Below is a sample CSV which demonstrates many basic principles of escaping strings in CSV:

line 1 is the column headers
line 2 column 1: shows quoted string with escaped quotes "" and comma inside the quotes
line 2 column 2: shows one embedded line return, plus the escape sequences \n and \\n
line 3: shows embedded tab and escape sequence \t, and the use of unquoted strings which contain no commas nor quotes

str1,str2
"notepad what is ""this,"" here","notepad line one
backslash-n-follows\nrest2 double-backslash-n-follows\\nrest3"
tab	tab,back-t\tback-t

After using the excel-CSV rules to read a string, SemTK performs these additional escaping rules in order to satisfy the W3C String Literal Spec

single and double-quotes, line feeds and carriage returns are escaped
any backslash is escaped UNLESS it is a \u0000 or \U00000000 style unicode escape sequence

Querying strings back through SemTK will then produce a string CSV that is equivalent to the one ingested.

Unicode sequences, however, are typically converted by the triplestore into the actual character. So ingesting "\u0048\u0065\u006c\u006c\u006f World" and querying it back out would produce "Hello World".

Note that non-ASCII characters and invalid unicode escape sequences in your input files 
may cause ingestion failures and/or strings that appear to print identically 
even though they are not equal.

Ingestion transforms or custom tools may be needed to clean up input files.

Example strings used for Junit testing can be found in testStrings.csv and loadTestDuraBatteryExcelDescData.csv

URIs

Valid URIs

To be ingested as a URI, a string must pass these validations:

the Java URL(uri) constructor must succeed without throwing an exception
the first character of the local fragment must match [a-zA-Z0-9]

Prefixing

First note that an ingestion template may use a text field ending in "#" to add a prefix to ingested data.

After the entire URI value is built, if it contains no prefix (i.e. if the URI contains neither of: "#", "://")

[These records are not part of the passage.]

-- ==== Sys2Proof/Machine/Arith.lean ====
section
/-!
DEFINITION. The eight stages of the arithmetic pipeline (R119 to R149), from a queue entry to a result record.
-/

namespace Sys2Proof.Machine

/-- A field of context words, whatever the context they are of. -/
def wordsField (words : List Word) (r : Ref) : Nat := getBits (words.getD (r.addr % 0x40 / 4) 0).toNat r.lo r.w

/-- A field of the context words that an entry brings (R128, R152). -/
def ConvEntry.ctx (e : ConvEntry) (r : Ref) : Nat := wordsField e.words r

/-- Two words of the context as an int64. -/
def ConvEntry.ctx64 (e : ConvEntry) (lo hi : Ref) : Int := signed 64 (e.ctx lo + 2 ^ 32 * e.ctx hi)

/-- A word of the curve slot that the entry's context names (R138). -/
def ConvEntry.slotWord (e : ConvEntry) (off : Nat) : Nat :=
  (Sparse.get (fun _ => 0) e.curve (0x110000 + e.ctx (AFE.CTX.slot 0 0) * 0x800 + off)).toNat

/-- An int64 of the curve slot. -/
def ConvEntry.slot64 (e : ConvEntry) (off : Nat) : Int := signed 64 (e.slotWord off + 2 ^ 32 * e.slotWord (off + 4))

/-- The context's type, lin, lead mode and gain code. -/
def ConvEntry.type (e : ConvEntry) : Nat := e.ctx (AFE.CTX.type_ 0 0)
def ConvEntry.lin (e : ConvEntry) : Nat := e.ctx (AFE.CTX.lin 0 0)
def ConvEntry.leadMode (e : ConvEntry) : Nat := e.ctx (AFE.CTX.lead_mode 0 0)
def ConvEntry.gain (e : ConvEntry) : Nat := e.ctx (AFE.CTX.gain 0 0)

/-- RTD and resistance types, any wiring. -/
def resistive (type : Nat) : Bool := decide (2 ≤ type) && decide (type ≤ 7)

/-- Stage 1 (R126): ((Σ − N × o) / (N × 2^23)) × g. -/
def fraction (sum : Int) (n : Nat) (t : ModTerm) : Wk := (jam ((sum * 256 - n * t.o) * one56) (n * 2 ^ 31)).scale t.g (2 ^ 30)

/-- Stage 1 of an entry. -/
def stage1 (e : ConvEntry) : Wk := fraction e.sum e.n e.term

/-- V = f × FS with FS = 2.5 V / 2^gain (R83, R132). -/
def inputVolts (f : Wk) (gain : Nat) : Wk := f.scale 5 (2 ^ (gain + 1))

/-- The excitation current as an exact fraction: iex × 0.5 µA × (1 + e_s × 10^-6) (R132). -/
def currentFrac (src : SrcTerm) : Int × Nat := (src.iex * (65536000000 + src.es), 2000000 * 65536000000)

/-- The shunt as an exact fraction: 50 Ω × (1 + e_k × 10^-6). -/
def shuntFrac (sh : ShuntTerm) : Int × Nat := (50 * (65536000000 + sh.ek), 65536000000)

/-- Stage 2 (R132). A reserved type that a test record meets (R155) acts as a voltage.
(DESIGN CHOICE, notes/assumptions/81.md.) -/
def stage2 (e : ConvEntry) (f : Wk) : Wk :=
  let v := inputVolts f e.gain
  if resistive e.type then v.div (jam ((currentFrac e.src).1 * one56) (currentFrac e.src).2)
  else if e.type = 8 then v.div (jam ((shuntFrac e.shunt).1 * one56) (shuntFrac e.shunt).2)
  else v

/-- The newest VALID value of the lead-temperature channel, in the current or the previous lap (R95).
(DESIGN CHOICE, notes/assumptions/82.md.) -/
def State.leadTemp (s : State) (e : ConvEntry) : Option KeptValue :=
  match Keyed.get? s.arith.kept (e.ctx (AFE.CTX.tref 0 0)) with
  | some k => if k.lap = e.lap ∨ (k.lap + 1) % 2 ^ 32 = e.lap then some k else none
  | none => none

/-- The lead trim in Ω (R95). -/
def State.leadTrim (s : State) (e : ConvEntry) : Wk :=
  let base := e.ctx (AFE.CTX.lead_trim 0 0)
  match (if e.leadMode = 2 then s.leadTemp e else none) with
  | some k =>
    let d := (Wk.mk k.y false).sub (milliTemp (signed 32 (e.ctx (AFE.CTX.trim_t 0 0))))
    let d := if d.v > 1000 * one56 then whole 1000 else if d.v < -(1000 * one56) then whole (-1000) else d
    ((d.scale (e.ctx (AFE.CTX.alpha 0 0)) 1000000).add (whole 1)).scale base 1000000
  | none => jam (base * one56) 1000000
where
  /-- A temperature in mK as °C. -/
  milliTemp (t : Int) : Wk := jam (t * one56) 1000

/-- Stage 3 (R133), without the NE 43 check: it goes by the type, 3-wire, 2-wire with a trim, or bridge. -/
def State.stage3 (s : State) (e : ConvEntry) (q2 : Wk) : Wk :=
  if e.type = 9 then q2.scale 2 5
  else if e.type = 3 ∨ e.type = 6 then jam (q2.v * 1000000 - e.leadF * one56) 1000000 q2.sat
  else if (e.type = 2 ∨ e.type = 5) ∧ (e.leadMode = 1 ∨ e.leadMode = 2) then q2.sub (s.leadTrim e)
  else q2

/-- The NE 43 check (R142): the value to go on with, and whether it is a signal fault. -/
def ne43Check (q3 : Wk) : Wk × Bool :=
  if q3.v * 10000 < 36 * one56 then (jam (36 * one56) 10000, true)
  else if q3.v * 1000 > 21 * one56 then (jam (21 * one56) 1000, true)
  else (q3, false)

/-- Callendar–Van Dusen coefficients: Rnom on the grid, and A, B, C as exact fractions (R134, R138). -/
structure Cvd where
  rnom : Wk
  a : Int × Nat
  b : Int × Nat
  c : Int × Nat
  deriving DecidableEq, Repr

/-- The coefficients that lin 0x1 to 0x4 use. -/
def ConvEntry.cvd (e : ConvEntry) : Cvd :=
  if e.lin = 4 then ⟨carried (e.slot64 12), (e.slot64 20, 2 ^ 60), (e.slot64 28, 2 ^ 80), (e.slot64 36, 2 ^ 100)⟩
  else ⟨whole (if e.lin = 1 then 100 else if e.lin = 2 then 500 else 1000), (39083, 10 ^ 7), (-5775, 10 ^ 10), (-4183, 10 ^ 15)⟩

/-- The carried coefficients of P(x) for a temperature (R596). -/
def Cvd.coefs (k : Cvd) (t : Wk) : List Wk :=
  let head := [whole 1, onGrid (k.a.1 * 1024) k.a.2, onGrid (k.b.1 * 1024 ^ 2) k.b.2]
  if t.v < 0 then head ++ [onGrid (-100 * k.c.1 * 1024 ^ 3) k.c.2, onGrid (k.c.1 * 1024 ^ 4) k.c.2] else head

/-- The carried coefficients of the derivative. -/
def Cvd.slopes (k : Cvd) (t : Wk) : List Wk :=
  let head := [onGrid k.a.1 k.a.2, onGrid (2 * k.b.1 * 1024) k.b.2]
  if t.v < 0 then head ++ [onGrid (-300 * k.c.1 * 1024 ^ 2) k.c.2, onGrid (4 * k.c.1 * 1024 ^ 3) k.c.2] else head

/-- R(T). -/
def Cvd.r (k : Cvd) (t : Wk) : Wk := k.rnom.mul (horner t (k.coefs t))

/-- R′(T). -/
def Cvd.slope (k : Cvd) (t : Wk) : Wk := k.rnom.mul (horner t (k.slopes t))

/-- Newton's steps of R135, at most `n` more: the temperature, and whether the stop test was met. -/
def Cvd.newton (k : Cvd) (q : Wk) : Nat → Wk → Wk × Bool
  | 0, t => (t, false)
  | n + 1, t =>
    let step := ((k.r t).sub q).div (k.slope t)
    let next := t.sub step
    if step.v.natAbs < 2 ^ 26 then (next, true) else k.newton q n next

/-- The inversion of R135: temperature, outside the domain, stop test missed. -/
def Cvd.invert (k : Cvd) (q : Wk) : Wk × Bool × Bool :=
  let low := k.r (whole (-200))
  let high := k.r (whole 850)
  if q.v < low.v then ((whole (-200)).marked (q.sat || low.sat), true, false)
  else if q.v > high.v then ((whole 850).marked (q.sat || low.sat || high.sat), true, false)
  else
    let x := (q.div k.rnom).sub (whole 1)
    let t0 := if k.a.1 = 0 then ⟨clampSigned 80 (Config.quotientByZero x.v), x.sat⟩
      else jam ((if k.a.1 < 0 then -x.v else x.v) * k.a.2) k.a.1.natAbs x.sat
    let (t, met) := k.newton q 8 t0
    (t.marked (low.sat || high.sat), false, !met)

/-- A custom curve at a value (R137): p, its derivative, outside the domain. -/
def ConvEntry.curveAt (e : ConvEntry) (q : Wk) : Wk × Wk × Bool :=
  let n := e.slotWord 0 % 128
  let x : Nat → Wk := fun i => carried (e.slot64 (64 + 24 * i))
  let y : Nat → Wk := fun i => carried (e.slot64 (72 + 24 * i))
  let m : Nat → Wk := fun i => carried (e.slot64 (80 + 24 * i))
  if q.v < (x 0).v then ((y 0).marked q.sat, whole 0, true)
  else if q.v > (x (n - 1)).v then ((y (n - 1)).marked q.sat, whole 0, true)
  else
    let i := min (n - 2) (((List.range (n - 1)).filter fun j => decide ((x (j + 1)).v ≤ q.v)).length)
    let h := (x (i + 1)).sub (x i)
    let t := (q.sub (x i)).div h
    let d := (y (i + 1)).sub (y i)
    let a1 := h.mul (m i)
    let b1 := h.mul (m (i + 1))
    let c2 := ((whole 3).mul d).sub ((a1.add a1).add b1)
    let c3 := (a1.add b1).sub (d.add d)
    let p := if q.v = (x (n - 1)).v then (y (n - 1)).marked q.sat else (((((c3.mul t).add c2).mul t).add a1).mul t).add (y i)
    let s := (((((whole 3).mul c3).mul t).add ((whole 2).mul c2)).mul t |>.add a1).div h
    (p, s, false)

/-- The cold junction (R140, R141): temperature, standard uncertainty, and whether it is the fallback; none where it is
missing. The current lap of the test is the lap of the record itself. A reserved cj_mode that a test record meets (R155) acts as a junction of
0 °C.
(DEDUCED, notes/assumptions/33.md.) (DESIGN CHOICE, notes/assumptions/81.md, notes/assumptions/82.md.) -/
def State.coldJunction (s : State) (e : ConvEntry) : Option (Wk × Frac × Bool) :=
  let tc := thermocoupleOf e.lin
  let modU : Frac := ⟨getBits e.arithCfg.toNat 0 16, 100⟩
  let modT : Wk := jam (s.rdInt ARITH.MODT.temp_mk * one56) 1000
  let module : Bool → Option (Wk × Frac × Bool) := fun sub => if s.flag ARITH.MODT.valid then some (modT, modU, sub) else none
  match e.ctx (AFE.CTX.cj_mode 0 0) with
  | 0 =>
    match Keyed.get? s.arith.newest e.cjsrc with
    | some r =>
      if bit r.status 0 && (r.lap == e.lap || (r.lap + 1) % 2 ^ 32 == e.lap) && decide (tc.lo * one56 ≤ r.y * 1000) &&
          decide (r.y * 1000 ≤ tc.hi * one56) then some (⟨r.y, false⟩, Frac.grid r.u, false)
      else module true
    | none => module true
  | 1 => module false
  | _ => some (whole 0, ⟨0, 1⟩, false)

/-- What the pipeline finds about an entry. -/
structure Formed where
  valid : Bool := false
  dom : Bool := false
  sat : Bool := false
  subst : Bool := false
  value : Int := 0
  u95 : Nat := 0xFFFF
  y : Int := 0
  u : Nat := 0
  ne43 : Bool := false
  iterlim : Bool := false
  slotBad : Bool := false
  short : Bool := false
  missingCj : Bool := false
  deriving DecidableEq, Repr

/-- The lead term u_l in Ω (R145). -/
def State.leadUnc (s : State) (e : ConvEntry) : Frac :=
  let unc : Frac := ⟨e.ctx (AFE.CTX.lead_unc 0 0), 100000⟩
  match e.leadMode with
  | 0 => ⟨0, 1⟩
  | 3 => ⟨max e.leadDev 100, 1000000⟩
  | 1 => unc
  | _ =>
    let k : Frac := ⟨e.ctx (AFE.CTX.lead_trim 0 0) * e.ctx (AFE.CTX.alpha 0 0), 1000000 * 1000000⟩
    match s.leadTemp e with
    | some t => unc.add (k.mul (Frac.grid t.u))
    | none => unc.add (k.mul ⟨60, 1⟩)

/-- The magnitude of S(Tcj) / S(T) reduced upward onto the grid (R123); by zero it gives a value the spec does not state. -/
def slopeRatio (cj t : Wk) : Nat := if t.v = 0 then (Config.quotientByZero cj.v).natAbs else upDiv (cj.v.natAbs * one56) t.v.natAbs

/-- The six terms of R144 on the grid: `q2`, the sensitivity dp/dq3, and for a thermocouple the uncertainty of its junction
and S(Tcj) / S(T). -/
def State.uncTerms (s : State) (e : ConvEntry) (q2 dpdq : Wk) (ucj : Frac) (ratio : Nat) : List Nat :=
  let a : Frac := Frac.grid (upDiv ((e.ctx64 (AFE.CTX.a_lo 0 0) (AFE.CTX.a_hi 0 0)).natAbs * one56) (2 ^ e.ctx (AFE.CTX.a_shift 0 0)))
  let c0 := a.mul (Frac.grid dpdq.v.natAbs)
  let c := if e.type = 9 then c0.mul ⟨2, 5⟩ else c0
  let q := Frac.grid q2.v.natAbs
  let d0 : Frac := ⟨e.term.g * 5, 2 ^ 30 * 2 ^ (e.gain + 1) * 2 ^ 23⟩
  let ratioOver : Int × Nat → Frac := fun i => ⟨d0.n * i.2, d0.d * i.1.natAbs⟩
  let d := if resistive e.type then ratioOver (currentFrac e.src) else if e.type = 8 then ratioOver (shuntFrac e.shunt) else d0
  let ux := if resistive e.type then e.src.ux else if e.type = 8 then e.shunt.ux else 0
  let age := ((e.stime : Int) - e.term.ts).toNat
  let ppm : Frac := (⟨e.term.ug + ux, 65536 * 1000000⟩ : Frac).add ⟨e.term.d * age, 2 ^ 24 * 1000000 * 1000000⟩
  let invSqrt := Frac.grid (sqrtUp (upDiv (2 ^ 112) e.n))
  let un := (((⟨e.term.sigma, 65536⟩ : Frac).mul invSqrt).mul d).mul c
  let uc := ((ppm.mul q).add ((⟨e.term.uo, 65536⟩ : Frac).mul d)).mul c
  let err := e.slotWord 4 + 2 ^ 32 * e.slotWord 8
  let uv0 : Frac := if e.lin = 0 then ⟨0, 1⟩ else if e.lin = 5 then ⟨err, 2 ^ 40⟩ else if e.lin ≤ 4 then ⟨1, 10000⟩ else ⟨1, 1000⟩
  let tau := e.ctx (AFE.CTX.tau 0 0)
  let us : Frac := if tau = 0 then ⟨0, 1⟩ else
    ((Frac.grid (expUp (e.ctx (AFE.CTX.settle 0 0) * 10) tau)).mul q).mul c
  [un.up, uc.up, (uv0.mul a).up, ((s.leadUnc e).mul c).up, ((ucj.mul (Frac.grid ratio)).mul a).up, us.up]

/-- U95 of terms on the grid, with k = covk / 4,096 and Δ = 10^e (R144, R146). -/
def u95Of (terms : List Nat) (covk : Nat) (expCode : Nat) : Nat :=
  let f : Frac := if expCode < 9 then ⟨covk * 10 ^ (9 - expCode), 4096⟩ else ⟨covk, 4096 * 10 ^ (expCode - 9)⟩
  let scaled := terms.map fun u => (Frac.grid u).mul f
  if scaled.any fun x => decide (x.up > 2 ^ 32 * one56) then 0xFFFF
  else
    let acc := (scaled.map fun x => (x.mul x).up).sum
    let r := sqrtUp (upDiv acc one56)
    if r > 65534 then 0xFFFF else r

/-- The mantissa of stage 8: y × 10^-e rounded once, half to even (R124). A reserved exponent code that a test record meets (R155) is taken
as a number like the others.
(DESIGN CHOICE, notes/assumptions/81.md.) -/
def mantissa (y : Int) (expCode : Nat) : Int :=
  if expCode < 9 then roundEven (y * 10 ^ (9 - expCode)) one56 else roundEven y (one56 * 10 ^ (expCode - 9))

/-- Stage 8 (R148): the value of a record, whether it is saturated; the saturated value has the sign of the value before rounding. -/
def packValue (y : Wk) (expCode : Nat) : Int × Bool :=
  let m := mantissa y.v expCode
  let out := decide (m > 2 ^ 31 - 1) || decide (m < -(2 ^ 31))
  if y.sat || out then (if y.v > 0 then 2 ^ 31 - 1 else -(2 ^ 31), true) else (m, false)

/-- Stages 1 to 8 for a sampled conversion or a test record (R119).
(DEDUCED, notes/assumptions/32.md.) -/
def State.form (s : State) (e : ConvEntry) : Formed :=
  let q2 := stage2 e (stage1 e)
  let q3 := s.stage3 e q2
  let thr := e.ctx (AFE.CTX.short_thr 0 0)
  let short := resistive e.type && thr != 0 && decide (q3.v * 10 < thr * one56)
  let (q3, ne43) := if e.type = 8 ∧ e.ctx (AFE.CTX.ne43 0 0) = 1 then ne43Check q3 else (q3, false)
  let kind := e.slotWord 0 / 2 ^ 30
  let expCode := e.ctx (AFE.CTX.exp 0 0)
  let slotBad := (e.lin == 4 && kind != 2) || (e.lin == 5 && kind != 1)
  let finish : Wk → Bool → Bool → Bool → Wk → Frac → Nat → Formed := fun p dom iterlim subst dpdq ucj ratio =>
    let y := (jam (p.v * e.ctx64 (AFE.CTX.a_lo 0 0) (AFE.CTX.a_hi 0 0)) (2 ^ e.ctx (AFE.CTX.a_shift 0 0)) p.sat).add
      (carried (e.ctx64 (AFE.CTX.b_lo 0 0) (AFE.CTX.b_hi 0 0)))
    let (value, sat) := packValue (y.marked dpdq.sat) expCode
    let dom := dom || ne43
    let bad := dom || sat || short || e.leadMissing && e.kind != .test
    let terms := if bad then [] else s.uncTerms e q2 dpdq ucj ratio
    { valid := !bad, dom := dom, sat := sat, subst := subst, value := if bad && !(dom || sat) then 0 else value
      u95 := if bad then 0xFFFF else u95Of terms (getBits e.arithCfg.toNat 16 16) expCode
      y := y.v, u := sqrtUp ((terms.map fun u => u * u).sum), ne43 := ne43, iterlim := iterlim, short := short }
  if slotBad then
    { dom := ne43, ne43 := ne43, value := if ne43 then clampSigned 32 (Config.curvelessValue q3.v) else 0, slotBad := true, short := short }
  else if e.lin = 0 then finish q3 false false false (whole 1) ⟨0, 1⟩ 0
  else if e.lin = 5 then
    let (p, slope, dom) := e.curveAt q3
    finish p dom false false slope ⟨0, 1⟩ 0
  else if e.lin ≤ 4 then
    let (p, dom, miss) := e.cvd.invert q3
    finish p dom miss false ((whole 1).div (e.cvd.slope p)) ⟨0, 1⟩ 0
  else
    let tc := thermocoupleOf e.lin
    match s.coldJunction e with
    | none => { missingCj := true, short := short }
    | some (tcj, ucj, sub) =>
      let (p, dom) := tc.invert (if e.ctx (AFE.CTX.cj_mode 0 0) = 2 then q3 else q3.add (tc.emf tcj))
      let slopeCj := tc.slope tcj
      finish p dom false sub (((whole 1).div (tc.slope p)).marked slopeCj.sat) ucj (slopeRatio slopeCj (tc.slope p))

/-- The status byte (R147). -/
def statusByte (valid ovr dom sat open_ stale subst retired : Bool) : Nat :=
  ofBool valid + 2 * ofBool ovr + 4 * ofBool dom + 8 * ofBool sat + 16 * ofBool open_ + 32 * ofBool stale +
    64 * ofBool subst + 128 * ofBool retired

end Sys2Proof.Machine
end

Enumerated - If a URI is being assigned to an instance of a Class that is specified by "owl:oneOf" (SADL "must be one of"), then input strings may be either the entire URL or case-sensitive local prefix. Local prefixes will be changed to the matching full URI by the ingestion service.
BaseURI - otherwise if the "Base URI" field is specified, it is prepended along with a "#"
Default - otherwise "http://semtk.research.ge.com/generated#" will be prepended.

xsd:date

During ingestion, all xsd:date values are translated into a SPARQL INSERT query using the [ISO_LOCAL_DATE_TIME] (https://docs.oracle.com/javase/8/docs/api/java/time/format/DateTimeFormatter.html#ISO_LOCAL_TIME) format: "10:15:30".

The following formatters are tried in order, using Java LocalDate.parse(date, formatter):

"MM/dd/yyyy"
"MM-dd-yyyy"
"yyyy-MM-dd"
"dd-MMM-yyyy", case insensitive (e.g. 12-Jun-2008 or 12-JUN-2008)

xsd:dateTime

During ingestion, all xsd:dateTime values are translated into a SPARQL INSERT query using the [ISO_OFFSET_DATE_TIME] (https://docs.oracle.com/javase/8/docs/api/java/time/format/DateTimeFormatter.html#ISO_OFFSET_DATE_TIME) format: "2011-12-03T10:15:30+01:00".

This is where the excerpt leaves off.